6.5.2 POTENTIAL MECHANISMS EXPLAINING THE DIRECT
ASSOCIATION BETWEEN INTENTIONAL WEIGHT LOSS AND TYPE 2 DIABETES INCIDENCE
Despite the inverse associations found in the literature on weight loss and T2D incidence, and despite even a relatively small weight loss with healthy lifestyle changes effectively preventing T2D incidence in intervention studies (Haw et al. 2017), long-term weight maintenance appears to be difficult and rare (Melby et al. 2017). The direct association between self-report dieting attempts and IWL and subsequent weight gain found in many observational studies is further described in section 2.2.6. Weight gain and obesity, in turn, increase the risk of developing T2D. In addition to the potential linear weight gain after dieting, weight cycling itself may possibly increase the risk of T2D. Suggested potential metabolic pathways by which weight cycling may promote the development of T2D include general weight gain and the accumulation of abdominal obesity (Mackie et al. 2017). Abdominal obesity in particular has been indicated to contribute to the development of insulin resistance (Tchernof & Despres 2013). Additionally, weight gain and weight
Discussion
cycling may induce unfavorable alterations in metabolic factors such as MetS components (Montani et al. 2015, Rhee 2017). MetS, in turn, is a considerable risk factor of T2D, increasing the risk fivefold (O'Neill & O'Driscoll 2015). However, in a review by Mackie et al. (2017), only a little more than half of the studies found weight cycling to increase the risk of future weight gain or to alter body composition into more unfavorable, and the majority of the studies failed to find an association between weight cycling and impairment in metabolic markers. Despite this uncertainty, the evidence suggesting that weight cycling is associated with T2D occurrence is relatively consistent (Kodama et al. 2017, Rhee et al. 2018).

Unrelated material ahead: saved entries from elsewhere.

/-- Settles O23: a checksum folded into itself is 0. -/
theorem crcResidueAndConcatenation : Obligations.CrcResidueAndConcatenation := by
  intro c l l'
  refine ⟨rfl, ?_, crc8_append c l l'⟩
  rw [crc8_append]
  exact crc8Update_self _

/-- Settles O24: the byte, and then the rest of the list, are folded without loss. -/
theorem crcDetectsOneCorruptedByte : Obligations.CrcDetectsOneCorruptedByte := by
  intro c b b' l l' hne heq
  rw [crc8_append, crc8_append] at heq
  exact hne (crc8Update_injective _ (crc8_left_injective l' heq))

/-- Settles O20, by evaluation. -/
theorem crcReferenceValues : Obligations.CrcReferenceValues := ⟨by decide +kernel, by decide⟩

end Sys2Proof.Machine
end

section
/-! PROOFS. The CRC commands (spec/40_checksum.md R113 to R115) and the frame of all commands: the acceptance of a
word (spec/43_facade.md R191, R203), a run of BUF that can be read and one that cannot, and what each command leaves
unchanged. -/

namespace Sys2Proof.Machine

variable {s t : State} {i : Instr} {w : Word}

/-! ## Acceptance of a word -/

theorem commandWrite_of_idle (idle : s.busy = false) : commandWrite w s = acceptCommand w s :=
  if_neg (Bool.eq_false_iff.mp idle)

/-- The word of a well-formed instruction runs the instruction (R191). -/
theorem commandWrite_encode (idle : s.busy = false) (h : i.wf = true) :
    commandWrite (encode i) s = exec i { s with cmd := encode i, ovr := false } := by
  rw [commandWrite_of_idle idle, acceptCommand, decodeInvertsEncode i h]
  rfl

/-- A word with a command's opcode that fails R88 changes only CODE, beside its acceptance (R203). -/
theorem commandWrite_of_not_wordWellFormed (idle : s.busy = false) (op : (opField w).toNat ≤ 8)
    (h : wordWellFormed w = false) :
    commandWrite w s = .next { s with cmd := w, ovr := false, code := .illegalCommand } := by
  obtain ⟨-, -, hrejects⟩ := decoderAcceptsExactlyWellFormedWords w
  obtain ⟨e, he⟩ := hrejects op h
  rw [commandWrite_of_idle idle, acceptCommand, he]
  rfl

theorem commandWrite_formatU_illegal (idle : s.busy = false) (op : opField w = 0x6#4)
    (h : w.extractLsb' 16 12 ≠ 0#12) :
    commandWrite w s = .next { s with cmd := w, ovr := false, code := .illegalCommand } :=
  commandWrite_of_not_wordWellFormed idle (by simp [op])
    (Bool.eq_false_iff.mpr (mt (wordWellFormed_formatU op).mp h))

theorem commandWrite_formatB_illegal (idle : s.busy = false)
    (op : opField w = 0x7#4 ∨ opField w = 0x8#4) (h : w.extractLsb' 24 4 ≠ 0#4) :
    commandWrite w s = .next { s with cmd := w, ovr := false, code := .illegalCommand } :=
  commandWrite_of_not_wordWellFormed idle (by rcases op with op | op <;> simp [op])
    (Bool.eq_false_iff.mpr (mt (wordWellFormed_formatB op).mp h))

/-! ## CRC_UPDATE -/

theorem exec_crcUpdate (prev data : Byte) (s : State) :
    exec (.crcUpdate prev data) s = execCrcUpdate prev data s := rfl

/-- Settles O11: with and without the engine, and the two ways a word of its opcode is accepted. -/
theorem crcUpdateFoldsOneByte : Obligations.CrcUpdateFoldsOneByte := by
  intro s prev data
  refine ⟨fun engine => ?_, fun noEngine => ?_, fun idle => ⟨?_, fun w op h => ?_⟩, ?_, by decide⟩
  · rw [exec_crcUpdate, execCrcUpdate, if_neg (by simp [engine])]
    rfl
  · rw [exec_crcUpdate, execCrcUpdate, if_pos noEngine]
    rfl
  · exact commandWrite_encode (i := .crcUpdate prev data) idle rfl
  · exact commandWrite_formatU_illegal idle op h
  · exact crc8Update_self prev

/-! ## A run of BUF -/

theorem State.runFits_eq_true_iff {off len : BitVec 8} :
    s.runFits off len = true ↔ off.toNat + len.toNat ≤ s.caps.bufCap := decide_eq_true_iff

theorem State.runFits_eq_false_iff {off len : BitVec 8} :
    s.runFits off len = false ↔ s.caps.bufCap < off.toNat + len.toNat := by
  rw [← Bool.not_eq_true, State.runFits_eq_true_iff, Nat.not_le]

/-- A run that BUF holds reads as its bytes. -/
theorem State.memReadRun_of_holds {off n : Nat} {bs : List Byte} (fits : off + n ≤ s.caps.bufCap)
    (hlen : bs.length = n) (holds : s.buf.holds off bs) : s.memReadRun off n = .ok bs := by
  refine State.memReadRun_ok.mpr ⟨hlen, fun j b hj => State.memRead_ok.mpr ⟨?_, holds j b hj⟩⟩
  have hjlt : j < bs.length := (List.getElem?_eq_some_iff.mp hj).1
  omega

/-- A run with an unwritten byte faults at its first such byte. -/
theorem State.memReadRun_of_unwritten {off n j : Nat} (fits : off + n ≤ s.caps.bufCap) (hj : j < n)
    (before : ∀ i < j, s.buf.read (off + i) ≠ none) (unwritten : s.buf.read (off + j) = none) :
    s.memReadRun off n = .error (.unwrittenRead (off + j)) := by
  refine State.memReadRun_error.mpr ⟨j, hj, State.memRead_error.mpr (.inr ⟨by omega, unwritten, rfl⟩),
    fun i hi => ?_⟩
  obtain ⟨b, hb⟩ := Option.ne_none_iff_exists'.mp (before i hi)
  exact ⟨b, State.memRead_ok.mpr ⟨by omega, hb⟩⟩

section
variable {init : Byte} {off len : BitVec 8} {judge : Byte → Code}

/-- A run of bytes that BUF holds gives their checksum. -/
theorem crcRun_of_holds {bs : List Byte} (fits : off.toNat + len.toNat ≤ s.caps.bufCap)
    (engine : s.caps.hasPec = true) (hlen : bs.length = len.toNat)
    (holds : s.buf.holds off.toNat bs) :
    crcRun init off len judge s =
      .next { s with result := crc8 init bs, code := judge (crc8 init bs) } :=
  crcRun_reads (State.runFits_eq_true_iff.mpr fits) engine (State.memReadRun_of_holds fits hlen holds)

/-- A run with an unwritten byte stops at the first one (70_reset_and_hazards.md R251). -/
theorem crcRun_of_unwritten {j : Nat} (fits : off.toNat + len.toNat ≤ s.caps.bufCap)
    (engine : s.caps.hasPec = true) (hj : j < len.toNat)
    (before : ∀ i < j, s.buf.read (off.toNat + i) ≠ none)
    (unwritten : s.buf.read (off.toNat + j) = none) :
    crcRun init off len judge s = .fault (.unwrittenRead (off.toNat + j)) := by
  simp [crcRun, State.runBytes, State.runFits_eq_true_iff.mpr fits, engine,
    State.memReadRun_of_unwritten fits hj before unwritten]

end

/-- Settles O12: each outcome of a run from INIT, and the two ways a word of its opcode is accepted. -/
theorem crcFinalizeFoldsRun : Obligations.CrcFinalizeFoldsRun := by
  intro s init off len
  simp only [exec_crcFinalize]
  refine ⟨fun tooLong => ?_, fun fits noEngine => ?_, fun fits engine => ⟨fun bs hlen holds => ?_,
    fun j hj before unwritten => ?_⟩, fun idle => ⟨?_, fun w op h => ?_⟩⟩
  · exact crcRun_tooLong (State.runFits_eq_false_iff.mpr tooLong)
  · exact crcRun_noEngine (State.runFits_eq_true_iff.mpr fits) noEngine
  · exact crcRun_of_holds fits engine hlen holds
  · exact crcRun_of_unwritten fits engine hj before unwritten
  · exact commandWrite_encode (i := .crcFinalize init off len) idle rfl
  · exact commandWrite_formatB_illegal idle (.inl op) h

/-- Settles O13: as for CRC_FINALIZE, from 0x00 and with the comparison deciding CODE. -/
theorem crcVerifyComparesRun : Obligations.CrcVerifyComparesRun := by
  intro s expect off len
  simp only [exec_crcVerify]
  refine ⟨fun tooLong => ?_, fun fits noEngine => ?_, fun fits engine => ⟨fun bs hlen holds => ?_,
    fun j hj before unwritten => ?_⟩, fun idle => ⟨?_, fun w op h => ?_⟩⟩
  · exact crcRun_tooLong (State.runFits_eq_false_iff.mpr tooLong)
  · exact crcRun_noEngine (State.runFits_eq_true_iff.mpr fits) noEngine
  · rw [crcRun_of_holds fits engine hlen holds]
    exact ⟨fun heq => by rw [if_pos heq], fun hne => by rw [if_neg hne]⟩
  · exact crcRun_of_unwritten fits engine hj before unwritten
  · exact commandWrite_encode (i := .crcVerify expect off len) idle rfl
  · exact commandWrite_formatB_illegal idle (.inr op) h

/-! ## The frame of the commands -/

/-- A START leaves RESULT alone. -/
theorem result_eq_of_start {q : Request} (hq : startOf i = some q) (h : exec i s = .next t) :
    t.result = s.result := by
  cases ha : addrFits q.a10 q.addr with
  | false =>
    rw [exec_start_illegal hq ha] at h
    cases h; rfl
  | true =>
    rw [exec_start hq ha] at h
    rcases startRequest_cases q s with ⟨-, e⟩ | ⟨-, -, -, e⟩ | ⟨-, -, -, e⟩ | ⟨-, -, -, e⟩ <;>
      rw [e] at h <;> cases h <;> rfl

theorem counts_eq_of_crcRun {init : Byte} {off len : BitVec 8} {judge : Byte → Code}
    (h : crcRun init off len judge s = .next t) :
    t.acc = s.acc ∧ t.xferCount = s.xferCount ∧ t.rxCount = s.rxCount := by
  rcases crcRun_next h with ⟨c, rfl⟩ | ⟨v, c, -, rfl⟩ <;> exact ⟨rfl, rfl, rfl⟩

/-- A command other than a START and RESET leaves acc and the counts alone. -/
theorem counts_eq_of_not_start (hq : startOf i = none) (hi : i ≠ .reset) (h : exec i s = .next t) :
    t.acc = s.acc ∧ t.xferCount = s.xferCount ∧ t.rxCount = s.rxCount := by
  cases i with
  | reset => exact absurd rfl hi
  | startW _ _ _ _ | startR _ _ _ _ | startWR _ _ _ _ _ => cases hq
  | nop | queryCaps | reserved9 _ | reservedAB _ | reservedCF _ => cases h; exact ⟨rfl, rfl, rfl⟩
  | crcUpdate prev data =>
    rw [exec_crcUpdate, execCrcUpdate] at h
    split_ifs at h <;> cases h <;> exact ⟨rfl, rfl, rfl⟩
  | crcFinalize init off len => rw [exec_crcFinalize] at h; exact counts_eq_of_crcRun h
  | crcVerify expect off len => rw [exec_crcVerify] at h; exact counts_eq_of_crcRun h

In addition, one meta-analysis on weight loss and mortality risk concluded that IWL is associated with increased mortality among initially healthy individuals, but with decreased mortality among unhealthy individuals (Harrington et al. 2009). Hence, it is possible that also in this general population the adverse consequences of IWL may reverse the potential beneficial effects of weight loss in the long term (Sørensen et al. 2005).
It is possible that self-initiated weight loss is insufficient to reduce the risk of T2D. However, in this study, the magnitude of the risk of T2D appeared to grow in parallel with the amount of intentionally lost weight. This is in disagreement with the findings of some of the previous observational studies suggesting that greater weight loss would result in a greater reduction of risk (Colditz et al. 1995, Resnick et al. 2000, Koh-Banerjee et al. 2004, Kim et al. 2018), although not all studies have supported this. The present finding may derive from greater amounts of weight loss during only one year, resulting in greater potential subsequent weight gain or weight cycling, and thus a greater risk of developing T2D.
Alternatively, it is possible that individuals with IWL may initially be at a greater risk of T2D or they may be more health conscious, and thus their T2D may become diagnosed more frequently. In order to understand the findings more thoroughly, the associations were further studied in subgroups of several background variables.